Novel microfluidic system for rapid and sensitive detection of rare circulating endothelial progenitor cells
The microfluidic system can be used as a bedside tool for pointof- care diagnostics, which will assist clinicians to perform in-depth studies to uncover new potential health implications of EPC levels, to monitor the efficiency of drug therapy or to help cardiologists prescribe suitable treatments for heart patients with clogged arteries. Previously with conventional method known as flow cytometry, the level of EPC in blood can only be known after 4 – 5 hours, which may not be fast enough to treat acute cases. The new method is sensitive enough to detect 720 EPC, equivalent to a concentration of 0.1 % EPC in a volume of 100 ?l whole blood. In most population, the level of EPC in blood is low, as the EPC make up only 0.01 – 1% of peripheral blood mononuclear cells.
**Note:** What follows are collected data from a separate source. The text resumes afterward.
-- ==== Sys2Proof/Machine/State.lean ====
section
/-! DEFINITION. The state of the block, as plain data. Every register, window and table of BAR0 lives in ONE register file, `State.regs`:
a list of (byte offset, word) pairs with rising offsets and no entry equal to the register's reset value, so that equal register files
are equal lists and the register file after reset is the empty list. What the manual gives the part and shows in no register lives in the
structures below, one per chapter. The commands wait in `State.pending`, first in, first out. -/

namespace Sys2Proof.Machine

/-- Why a command stops. No command does: the spec stops the device nowhere, and an access that names no register completes (R332). -/
inductive Fault where
deriving DecidableEq, Repr

/-- Why a command has no meaning. -/
inductive Refusal where
  /-- The row has no meaning in this model; raised by an arm of `exec` and by nothing else. Safe. -/
  | notModelled (mnemonic : String)
deriving DecidableEq, Repr

/-- The BAR0 register file: (byte offset, word), offsets rising, no word equal to the register's reset value. -/
abbrev RegFile := List (Nat × Word)

/-! ### Time (R214 to R245) -/

/-- A time base (R216): `t` counts units of 2^-48 ns, hidden fraction bits included, modulo 2^48 s; `rate` is the signed RATE; `slew` is
what remains of a slew in the same units; the pending fields hold adjustments committed and not yet applied (R217), a set and a slew in the
same units, a step in ns. -/
structure TimeBase where
  t : Nat
  rate : Int
  slew : Int
  setPend : Option Nat
  stepPend : Option Int
  slewPend : Option Int
  ratePend : Option Int
deriving DecidableEq, Repr

/-- An entry of a capture FIFO (R226, R244). -/
structure CapEntry where
  rising : Bool
  carried : Bool
  ns : Nat
  sec : Nat
  frac : Nat
deriving DecidableEq, Repr

/-- A frame stamp (R234). -/
structure Stamp where
  tb : Nat
  sec : Nat
  ns : Nat
  frac : Nat
deriving DecidableEq, Repr

/-- An entry of a transmit timestamp queue (R235). -/
structure StampEntry where
  tb : Nat
  attempt : Nat
  id : Nat
  ns : Nat
  sec : Nat
  frac : Nat
deriving DecidableEq, Repr

/-- The state of chapter "Datum, time bases and the calendar clock" that no register shows. `tclkOn`: TCLK runs; `carried`: XO32K carries the
time bases (R215); `xoPhase`: TCLK time since the last XO32K edge, in 2^-16 ns; `now`: nanoseconds the device has counted since the model's
reset (used for durations); `tsfOfs`: the TSF offsets in force (R223); `offs`: the offsets recorded since the last change of stage or REF, newest
first, at most 8 (R221); `sampleAt`: `now` of the last sample used; `freqN`, `freqD`: the servo's frequency in ppb, as a fraction (R221);
`cmpTarget`: the committed targets in ns (R228); `late`: the unit was armed with a target already passed; `jumped`: a set or step has carried
its base past its target (R229); `cap`: the capture FIFOs (R226); `txq`: the transmit timestamp queues, ports first (R235); `tout`, `pps`: pin
levels; `calSec`, `calSub`: calendar UTC seconds and subseconds; `calSet`: a set on its way to the always-on domain (R238); `calRuns`: the
calendar clock counts; `leapHold`: the inserted second is running (R239); `tclkNs`: nanoseconds that TCLK has run (R306); `stopPhase`: the TCLK time counted since the last XO32K edge
as TCLK stopped (R215); `ptpAt`: `now` at the last write that holds LOCKED (R220); `pulseEnd`: `tclkNs` at which each pin's pulse falls (R228); `cmpAt`: `now` as each compare unit fired
last (R230); `ppsUntil`: `now` at which PPS_OUT falls (R233); `adcDue`: a compare unit has asked for a housekeeping conversion (R470); `alarmDone`: the alarm has fired since it was
armed (R240); `stampReq`: frames sent whose stamp is asked for, as (queue, time base, attempt, identifier) (R235). -/
structure Tim where
  tb : List TimeBase
  tclkOn : Bool
  carried : Bool
  xoPhase : Nat
  now : Nat
  tsfOfs : List Int
  offs : List Int
  sampleAt : Option Nat
  freqN : Int
  freqD : Nat
  cmpTarget : List Nat
  late : List Bool
  jumped : List Bool
  cap : List (List CapEntry)
  txq : List (List StampEntry)
  tout : List Bool
  pps : Bool
  calSec : Nat
  calSub : Nat
  calSet : Option (Nat × Nat)
  calRuns : Bool
  leapHold : Bool
  tclkNs : Nat
  stopPhase : Nat
  ptpAt : Nat
  pulseEnd : List (Option Nat)
  cmpAt : List (Option Nat)
  ppsUntil : Nat
  adcDue : Bool
  alarmDone : Bool
  stampReq : List (Nat × Nat × Nat × Nat)
deriving DecidableEq, Repr

/-! ### Host access (R10, R263, R268, R326 to R330) -/

/-- A read latch (R10): the word that a read of offset `off` by master `m` returns until the lowest word is read again. -/
structure Latch where
  m : Master
  off : Nat
  val : Word
deriving DecidableEq, Repr

/-- An event record not yet written (R326). -/
structure EvtRec where
  off : Nat
  bit : Nat
  ns : Nat
  sec : Nat
deriving DecidableEq, Repr

/-- A staging buffer of one host path (R263, R268): which table, which entry, and the words staged. -/
structure Staging where
  m : Master
  table : Nat
  entry : Nat
  words : List (Nat × Word)
deriving DecidableEq, Repr

/-- One MSI-X vector's progress (R327): writebacks since it last signalled, and the time of the first of them. -/
structure VecState where
  count : Nat
  since : Option Nat
deriving DecidableEq, Repr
The bedside detection tool is the result of collaboration between IME researchers and cardiologists. Associate Professor Philip Wong, Senior Consultant, Department of Cardiology and Director, Research and Development Unit, National Heart Centre Singapore (NHCS), who is involved in the collaboration, said, “This collaboration combines the merits of NHCS’s clinical expertise with IME’s bioengineering knowledge. NHCS clinician scientists are familiar with the clinical problem and the solution required as we are in direct contact with the patients. IME engineers, on the other hand, have the expertise to develop the solution. This is a distinct example on how our clinician scientists have ventured beyond the conventional boundaries of medicine to bring forth improvements in patient care, in this case, the use of EPC detection system to monitor the patient's status of blood vessels in the clinic and their response to certain medicines.”
Describing how the EPC detection tool works, Dr Kao Tzu-Hsiang Linus, Senior Research Engineer of IME’s Bioelectronics Programme explained, “To achieve the detection of inherently low levels of EPC from just tens of microlitres of blood, our team has come up with a novel design to allow the blood sample to be directly loaded onto the microfluidic chamber to minimise cell loss. This is followed by the extraction of EPC from the complex cell mixture in blood using a combination of electrical forces and specific antibody-antigen chemistry to selectively capture the EPC onto the surfaces of the microelectrodes. The same microelectrodes used for cell trapping are subsequently transformed into cell detectors by a clever switch of voltage conditions, converting the captured EPC into a measurable electrical response. At present, we are working towards the realisation of a prototype to integrate the sample preparation and the detection modules. Once the prototype is ready, we will partner with our clinician collaborator to optimise our protocol with blood samples from patients. Ultimately, our goal is to produce a test kit that is time efficient and easily available to physicians.”